■ ABOUT THIS EXERCISE:
Repeat verbatim, and only, the lines of the data below, beginning at the line that contains "def Timebase.softReset (t" and stopping after the line that contains "def Events.softReset (e".

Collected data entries
○ ○ ○ ○ ○
/-- The four lanes, each changed in the same way. -/
def mapLanes (f : Lane → Lane) (lanes : Vector Lane 4) : Vector Lane 4 := Vector.ofFn fun n => f lanes[n]

/-- A tick of the timebase as the counts take it: the timer and every lane at the same moment, each at
its own state (R112). What the tick brings about comes after (`tickTimerFirst`, `tickLaneFirst`); a lane whose
entry to READY_WAIT or PAUSING the tick itself brings about counts it in `lateCount`, where it does (R114). -/
def takeTick (s : State) : State :=
  { s with timer := s.timer.nextTick.countTick, lanes := mapLanes Lane.countTick s.lanes }

/-- The timer takes its mode's action at an expiry (R117). -/
def actAtExpiry (s : State) : State := { s with timer := s.timer.afterExpiry }

/-- An expiry of the timer, its count at 0: one trigger, and then the mode's action (R117). The trigger is
taken with the expiry; where R26 and R118 let the scan controller take it later, after a frame end or an entry
to STOPPED, `tickLaneFirst` and `stopWaiting` do. -/
def expireTimer (s : State) : State := actAtExpiry (takeTrigger s)

/-! ### Entry to STOPPED out of WAITING -/

/-- STOP or ABORT taken in WAITING (R44, R45). With `tickFirst` the timer takes an expiring tick, where it is
the next one, before the halt, which then leaves the count that its action left, and the trigger finds the
controller STOPPED (R118). In WAITING no lane holds an item (R28), so that the tick ends nothing there. -/
def stopWaiting (tickFirst : Bool) (s : State) : State :=
  if tickFirst && s.timer.expiresNext then takeTrigger (enterStopped (actAtExpiry (takeTick s)))
  else enterStopped s

/-! ### Resets -/

/-- A lane takes a soft reset: items discarded, an enabled lane IDLE, configuration kept (R72). -/
def Lane.softReset (l : Lane) : Lane :=
  { l with phase := if l.phase = .disabled then .disabled else .idle, queue := [] }

/-- The scan controller after a soft reset: as after power-on, the selector kept (R48, R20). -/
def Ctrl.softReset (c : Ctrl) : Ctrl := { Ctrl.powerOn with active := c.active }

/-- The timer after a soft reset: HALTED, count 0, everything else kept (R122). -/
def Timebase.softReset (t : Timebase) : Timebase :=
  { t with counting := false, count := 0 }

/-- The event controller after a soft reset (R142). -/
def Events.softReset (e : Events) : Events := { e with edges := 0, stack := [], threshold := 0 }

/-- The mirror port after a soft reset (R157). -/
def Mirror.softReset (m : Mirror) : Mirror :=
  { m with
    transaction :=
      match m.transaction with
      | .idle => .idle
      | .request | .response | .abandoned => .abandoned
    mdo := none, latch := .zeros, note := 0, unread := false, overwrite := false, error := none
    errorRepeat := false }

/-- The window after a soft reset (R174, R170). -/
def Window.softReset (w : Window) : Window :=
  { w with
    cmdArg := 0, result := .accepted, resultIndex := 0, accessError := none, accessRepeat := false }

/-- Every block takes its soft reset (R170). A raise that meets it and is taken first is discarded with the
pending set; one that is taken after it and kept is added by `commandSoftReset` (R142). -/
def softReset (s : State) : State :=
  { s with
    ctrl := s.ctrl.softReset, lanes := mapLanes Lane.softReset s.lanes, samples := .afterReset
    alerts := .afterReset, timer := s.timer.softReset, events := s.events.softReset
    mirror := s.mirror.softReset, window := s.window.softReset }

/-- Every block in its power-on state, held there (R180). What waits and what will meet it is no state of
the device and stays (log entries 30 and 34). -/
def powerOn (s : State) : State :=
  { State.reset with inReset := true, meetings := s.meetings, pending := s.pending }

/-! ### Events that meet an operation -/

/-- What meets the operation that is taken (log entry 34). -/
def nextMeeting (s : State) : Meeting := s.meetings.headD .nothing

/-- The state with that meeting taken. -/
def takeMeeting (s : State) : State := { s with meetings := s.meetings.tail }

/-! ### Taking a step -/

/-- What a step answers. -/
abbrev Answer := Host.Outcome State Fault Refusal

/-- While the device is held in power-on reset it takes no access and no event (R159, R180). -/
def whenRunning (f : State → State) (s : State) : State := if s.inReset then s else f s

/-- The state that an answer leaves, the one before where it leaves none. -/
def stateOf (before : State) : Answer → State
  | .next after => after
  | .fault _ => before
  | .refused _ => before

/-- A step that the device takes unless it is held in power-on reset (R159, R180). -/
def running (f : State → State) (s : State) : Answer := .next (whenRunning f s)
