-- ==== Sys2Proof/Machine/Wires.lean ====
section
/-! DEFINITION. The lane wires: what an exchange sends and captures, bit period by bit period (3.4), and
the levels of a lane's outputs in each lane state (R53). -/

namespace Sys2Proof.Machine

/-! ### Bits of an exchange -/

/-- The number of bit periods of an exchange (R56). -/
def Item.periods (it : Item) : Nat := it.outLen.toNat + it.inLen.toNat

/-- The bit that lane and item give LnDO in bit period `k`, counted from 1: a command bit in the lane's
bit order, then the fill bit (R59). -/
def sentBit (c : LaneConfig) (it : Item) (k : Nat) : Bool :=
  if 1 ≤ k ∧ k ≤ it.outLen.toNat then
    it.outWord.getLsbD (if c.lsbFirst then k - 1 else it.outLen.toNat - k)
  else c.fillBit

/-- The bit captured in period `k`: LnDI at the capture edge, or in loopback the lane's own output
(R60, R64). -/
def capturedBit (c : LaneConfig) (it : Item) (din : BitVec 64) (k : Nat) : Bool :=
  if c.loopback then sentBit c it k else din.getLsbD (k - 1)

/-- Bit `j` of the response: the period that carries it follows from the bit order (R60). -/
def responseBit (c : LaneConfig) (it : Item) (din : BitVec 64) (j : Nat) : Bool :=
  if j < it.inLen.toNat then
    capturedBit c it din
      (it.outLen.toNat + (if c.lsbFirst then j + 1 else it.inLen.toNat - j))
  else false

/-- The response, zero-extended to 32 bits (R60). -/
def response (c : LaneConfig) (it : Item) (din : BitVec 64) : Value :=
  BitVec.ofFnLE (n := 32) fun j => responseBit c it din j.val

/-- All in_len response bits are equal (R61). -/
def responseStuck (it : Item) (r : Value) : Bool :=
  decide (r = 0) || decide (r = lowMask it.inLen.toNat)

/-- The outcome decided at the end of shifting (R61). -/
def shiftOutcome (c : LaneConfig) (it : Item) (din : BitVec 64) : ItemOutcome :=
  let r := response c it din
  if c.responseCheck && decide (8 ≤ it.inLen.toNat) && responseStuck it r then .fault .stuckResponse
  else .completed r

/-- A sample of LnRDY shows ready (R57). -/
def readyActive (c : LaneConfig) (rdy : Bool) : Bool :=
  match c.ready with
  | .disabled => false
  | .activeHigh => rdy
  | .activeLow => !rdy

/-! ### Output levels -/

/-- The levels of a lane's outputs: LnCLK, LnDO, LnSEL0 to LnSEL3. -/
structure LanePins where
  clk : Bool
  dout : Bool
  sel : Vector Bool 4
deriving DecidableEq, Repr

/-- The idle level of a serial clock: high in modes 2 and 3 (R56, R145). -/
def idleLevel (mode : BitVec 2) : Bool := mode.getLsbD 1

/-- Bits are captured at the trailing edge and driven at the leading one: modes 1 and 3 (R56, R145). -/
def trailingCapture (mode : BitVec 2) : Bool := mode.getLsbD 0

/-- The four selects with line `k` asserted, or none of them (R58). -/
def selectLevels (c : LaneConfig) (asserted : Option (BitVec 2)) : Vector Bool 4 :=
  Vector.ofFn fun j =>
    if asserted = some (BitVec.ofFin (w := 2) j) then c.selectActiveHigh else !c.selectActiveHigh

/-- Idle clock, fill bit, no select (R53). -/
def idlePins (c : LaneConfig) : LanePins :=
  { clk := idleLevel c.clockMode, dout := c.fillBit, sel := selectLevels c none }

/-- The outputs in the `h`-th half bit period of SHIFTING, counted from 0: halves 2(k − 1) and 2k − 1
make period k, and half 2N is the select hold (R56, R58, R59; in loopback no select, R64). -/
def shiftPins (c : LaneConfig) (it : Item) (h : Nat) : LanePins :=
  let second := decide (h % 2 = 1)
  let period := h / 2 + 1
  let driven :=
    if trailingCapture c.clockMode && !second then
      (if h = 0 then c.fillBit else sentBit c it (period - 1))
    else sentBit c it period
  { clk := if h < 2 * it.periods then xor (idleLevel c.clockMode) second else idleLevel c.clockMode
    dout := if h < 2 * it.periods then driven else c.fillBit
    sel := selectLevels c (if c.loopback then none else some it.select) }

/-- The outputs of a lane, none where they are high-impedance; `h` is the half bit period reached where
the lane is SHIFTING (R53). -/
def Lane.pins (l : Lane) (h : Nat) : Option LanePins :=
  match l.phase with
  | .disabled => none
  | .shifting it => some (shiftPins l.cfg it h)
  | .idle => some (idlePins l.cfg)
  | .readyWait _ _ => some (idlePins l.cfg)
  | .gap _ _ => some (idlePins l.cfg)
  | .pausing _ _ => some (idlePins l.cfg)
  | .halted => some (idlePins l.cfg)

end Sys2Proof.Machine
end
○ ○ ○ ○ ○
■ EXPECTED ANSWER:
def Timebase.softReset (t : Timebase) : Timebase :=
  { t with counting := false, count := 0 }

/-- The event controller after a soft reset (R142). -/
def Events.softReset (e : Events) : Events := { e with edges := 0, stack := [], threshold := 0 }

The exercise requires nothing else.